/-- R156, R63: `RDSTAT`, in every mode, responds with the status byte, field by field, and changes no state. -/
def Obligations.RdstatRespondsStatus : Prop :=
  ∀ (data : Byte) (s : State),
    decode (.command (0x5#4 ++ data)) = .ok (.rdstat data) ∧ s.cmdReady (0x5#4 ++ data) = true ∧
    ∃ v : Byte, exec (.rdstat data) s = .next { s with rsp := some v } ∧
      v.extractLsb' 5 3 = (match s.mode with | .idle => 0 | .absorb => 1 | .busy => 2 | .done => 3 | .error => 4) ∧
      v.getLsbD 4 = s.errIll ∧ v.getLsbD 3 = s.errSeq ∧ v.getLsbD 2 = s.errTooLarge ∧
      (v.getLsbD 1 = true ↔ s.mode = .done) ∧ (v.getLsbD 0 = true ↔ s.mode = .busy)

/-- R152: `INIT` starts a context in every mode but `BUSY`, where it is held; two in a row equal one. That its meaning
answers the unchanged state where it is held is the model's reading of the hold: log entry 5. -/
def Obligations.InitStartsAContext : Prop :=
  ∀ (data : Byte) (s : State),
    decode (.command (0x1#4 ++ data)) = .ok (.init data) ∧
    (s.mode ≠ .busy → ∃ t, exec (.init data) s = .next t ∧
      t = { s with h := Config.IV, lenHi := t.lenHi, errTooLarge := false, errSeq := false, errIll := false,
                   blkTrace := [], mode := .absorb, rsp := some 0x00 } ∧
      t.len = 0 ∧ exec (.init data) t = .next t) ∧
    (s.mode = .busy → exec (.init data) s = .next s)

/-- R101: `UPDATE` in `MODE = ABSORB` below the largest length stores its byte at the fill index and counts it, and starts
block processing when it fills the block. -/
def Obligations.UpdateAbsorbsTheByte : Prop :=
  ∀ (b : Byte) (s : State), s.mode = .absorb → s.len ≠ 0xFFFFFFFFFFFFFFF8 →
    ∃ t, exec (.update b) s = .next t ∧
      (∀ j : Fin 64, t.blk[j] = if j.val = s.len.toNat / 8 % 64 then b else s.blk[j]) ∧
      t.len.toNat = s.len.toNat + 8 ∧ t.rsp = some 0x00 ∧
      (s.len.toNat / 8 % 64 = 63 → t.next = .absorb ∧ t.phase = .load ∧ t.mode = .busy) ∧
      (s.len.toNat / 8 % 64 ≠ 63 → t.next = s.next ∧ t.phase = s.phase ∧ t.mode = .absorb)

/-- R101, R171: the `UPDATE` that would make `L = 2^64` raises InputTooLarge: flag and mode change, nothing else. -/
def Obligations.UpdateRaisesInputTooLarge : Prop :=
  ∀ (b : Byte) (s : State), s.mode = .absorb → s.len = 0xFFFFFFFFFFFFFFF8 →
    exec (.update b) s = .next { s with errTooLarge := true, mode := .error, rsp := some 0x00 }

/-- R103: `FINAL` in `MODE = ABSORB`: the block is the waiting bytes, 0x80, zeros, and, if at most 55 bytes wait, the length
field; `NEXT` says whether a second block follows. -/
def Obligations.FinalPadsTheBlock : Prop :=
  ∀ (data : Byte) (s : State), s.mode = .absorb →
    ∃ t, exec (.final data) s = .next t ∧
      (∀ j : Fin 64, t.blk[j] =
        if j.val < s.len.toNat / 8 % 64 then s.blk[j]
        else if j.val = s.len.toNat / 8 % 64 then 0x80
        else if s.len.toNat / 8 % 64 ≤ 55 ∧ 56 ≤ j.val then s.len.extractLsb' (8 * (63 - j.val)) 8
        else 0x00) ∧
      t.next = (if s.len.toNat / 8 % 64 ≤ 55 then .done else .pad2) ∧
      t.phase = .load ∧ t.mode = .busy ∧ t.len = s.len ∧ t.rsp = some 0x00

/-- R155: `RDDIGEST` with index `4j + k` in `MODE = DONE` responds with byte `k`, most significant first, of `H[j]`, and
changes no state. -/
def Obligations.RddigestReadsTheByte : Prop :=
  ∀ (s : State) (j : Fin 8) (k : Fin 4), s.mode = .done →
    exec (.rddigest (BitVec.ofNat 5 (4 * j.val + k.val))) s =
      .next { s with rsp := some (s.h[j].extractLsb' (24 - 8 * k.val) 8) }

/-- R172: an `UPDATE`, `FINAL` or `RDDIGEST` accepted in a mode that does not allow it raises SequenceError: the flag is
set, the response is 0x00, nothing else changes, whatever `LEN` is (R177). -/
def Obligations.WrongModeRaisesSequenceError : Prop :=
  ∀ s : State,
    (∀ b, s.mode = .idle ∨ s.mode = .done ∨ s.mode = .error →
      exec (.update b) s = .next { s with errSeq := true, rsp := some 0x00 }) ∧
    (∀ data, s.mode = .idle ∨ s.mode = .done ∨ s.mode = .error →
      exec (.final data) s = .next { s with errSeq := true, rsp := some 0x00 }) ∧
    (∀ i, s.mode = .idle ∨ s.mode = .absorb ∨ s.mode = .error →
      exec (.rddigest i) s = .next { s with errSeq := true, rsp := some 0x00 })

/-- R157, R173, R150, R61: the ten reserved opcodes and the three illegal operand rows of `RDDIGEST` raise
IllegalCommand in every mode but `BUSY`: the flag is set, the response is 0x00, nothing else changes. In `BUSY` they are
held, `cmd_ready = 0`; that the meaning of a held command answers the unchanged state is the model's reading of the
hold: log entry 5. The second part says the same of the command words. -/
def Obligations.IllegalWordsRaiseIllegalCommand : Prop :=
  (∀ (data : Byte) (s : State) (i : Instr),
    i ∈ [.reserved6 data, .reserved7 data, .reserved8 data, .reserved9 data, .reservedA data, .reservedB data,
         .reservedC data, .reservedD data, .reservedE data, .reservedF data,
         .rddigestIllegal1xx data, .rddigestIllegal01x data, .rddigestIllegal001 data] →
    s.mode ≠ .busy → exec i s = .next { s with errIll := true, rsp := some 0x00 }) ∧
  ∀ (w : CommandWord) (s : State),
    6 ≤ (w.extractLsb' 8 4).toNat ∨ (w.extractLsb' 8 4 = 0x4#4 ∧ w.extractLsb' 5 3 ≠ 0) →
    (s.mode ≠ .busy → s.cmdReady w = true ∧
      exec (decodeCommand w) s = .next { s with errIll := true, rsp := some 0x00 }) ∧
    (s.mode = .busy → s.cmdReady w = false ∧ exec (decodeCommand w) s = .next s)

/-- R177: one exception per command, the first found: in every mode but `BUSY`, where no such command is accepted, an
illegal operand of `RDDIGEST` is IllegalCommand, also where the mode would raise SequenceError. -/
def Obligations.IllegalCommandComesFirst : Prop :=
  ∀ (data : Byte) (s : State), s.mode ≠ .busy →
    (data.extractLsb' 5 3 ≠ 0 →
      exec (decodeCommand (0x4#4 ++ data)) s = .next { s with errIll := true, rsp := some 0x00 }) ∧
    (data.extractLsb' 5 3 = 0 → s.mode ≠ .done →
      exec (decodeCommand (0x4#4 ++ data)) s = .next { s with errSeq := true, rsp := some 0x00 })

/-- R150, R61: while the core is busy every command but `NOP` and `RDSTAT` is held, `cmd_ready = 0`, and does nothing;
otherwise the core is ready for every command. That the meaning of a held command answers the unchanged state is the
model's reading of the hold: log entry 5. -/
def Obligations.BusyHoldsCommands : Prop :=
  ∀ (s : State) (w : CommandWord),
    (s.cmdReady w = false ↔ s.mode = .busy ∧ w.extractLsb' 8 4 ≠ 0x0#4 ∧ w.extractLsb' 8 4 ≠ 0x5#4) ∧
    (s.cmdReady w = false → exec (decodeCommand w) s = .next s)

/-! ## Micro-operations -/

/-- R123: `LOAD` records the Block, takes its sixteen words and the hash state, and leads to round 0. -/
def Obligations.LoadTakesTheBlock : Prop :=
  ∀ s : State, s.mode = .busy → s.phase = .load → s.t = 0 →
    ∃ t, exec .load s = .next t ∧
      t = { s with blkTrace := s.blkTrace ++ [s.blk], w := t.w, r := s.h, t := 0, phase := .round } ∧
      (∀ i : Fin 16, t.w[i.val]'(by omega) =
        s.blk[4 * i.val]'(by omega) ++ s.blk[4 * i.val + 1]'(by omega) ++ s.blk[4 * i.val + 2]'(by omega) ++
          s.blk[4 * i.val + 3]'(by omega)) ∧
      ∀ i : Fin 64, 16 ≤ i.val → t.w[i] = s.w[i]

/-- R124, R135: `ROUND` of index `u` makes the schedule word if `u ≥ 16`, then one round with it and `K[u]`, and counts on
to `FOLD`. -/
def Obligations.RoundComputesOneRound : Prop :=
  ∀ (s : State) (u : BitVec 6), s.mode = .busy → s.phase = .round → s.t = u →
    ∃ t, exec (.round u) s = .next t ∧
      t = { s with w := t.w, r := t.r, t := t.t, phase := t.phase } ∧
      (∀ j : Fin 64, j.val ≠ u.toNat ∨ u.toNat < 16 → t.w[j] = s.w[j]) ∧
      (∀ (n : Nat) (_ : 16 ≤ n) (hn : n < 64), n = u.toNat →
        t.w[n] = s.w[n - 16] + smallSigma0 s.w[n - 15] + s.w[n - 7] + smallSigma1 s.w[n - 2]) ∧
      (let w := t.w[u.toNat]'u.isLt
       let t1 := s.r[7] + bigSigma1 s.r[4] + ch s.r[4] s.r[5] s.r[6] + Config.K[u.toNat]'u.isLt + w
       let t2 := bigSigma0 s.r[0] + maj s.r[0] s.r[1] s.r[2]
       t.r = #v[t1 + t2, s.r[0], s.r[1], s.r[2], s.r[3] + t1, s.r[4], s.r[5], s.r[6]]) ∧
      (u = 63 → t.t = 0 ∧ t.phase = .fold) ∧
      (u ≠ 63 → t.t.toNat = u.toNat + 1 ∧ t.phase = .round)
++++++++++++++++++++
## Work instructions
Which lines of the listing contain the string "blkTrace"? Copy every one of them.

## Task solution
                   blkTrace := [], mode := .absorb, rsp := some 0x00 } ∧
      t = { s with blkTrace := s.blkTrace ++ [s.blk], w := t.w, r := s.h, t := 0, phase := .round } ∧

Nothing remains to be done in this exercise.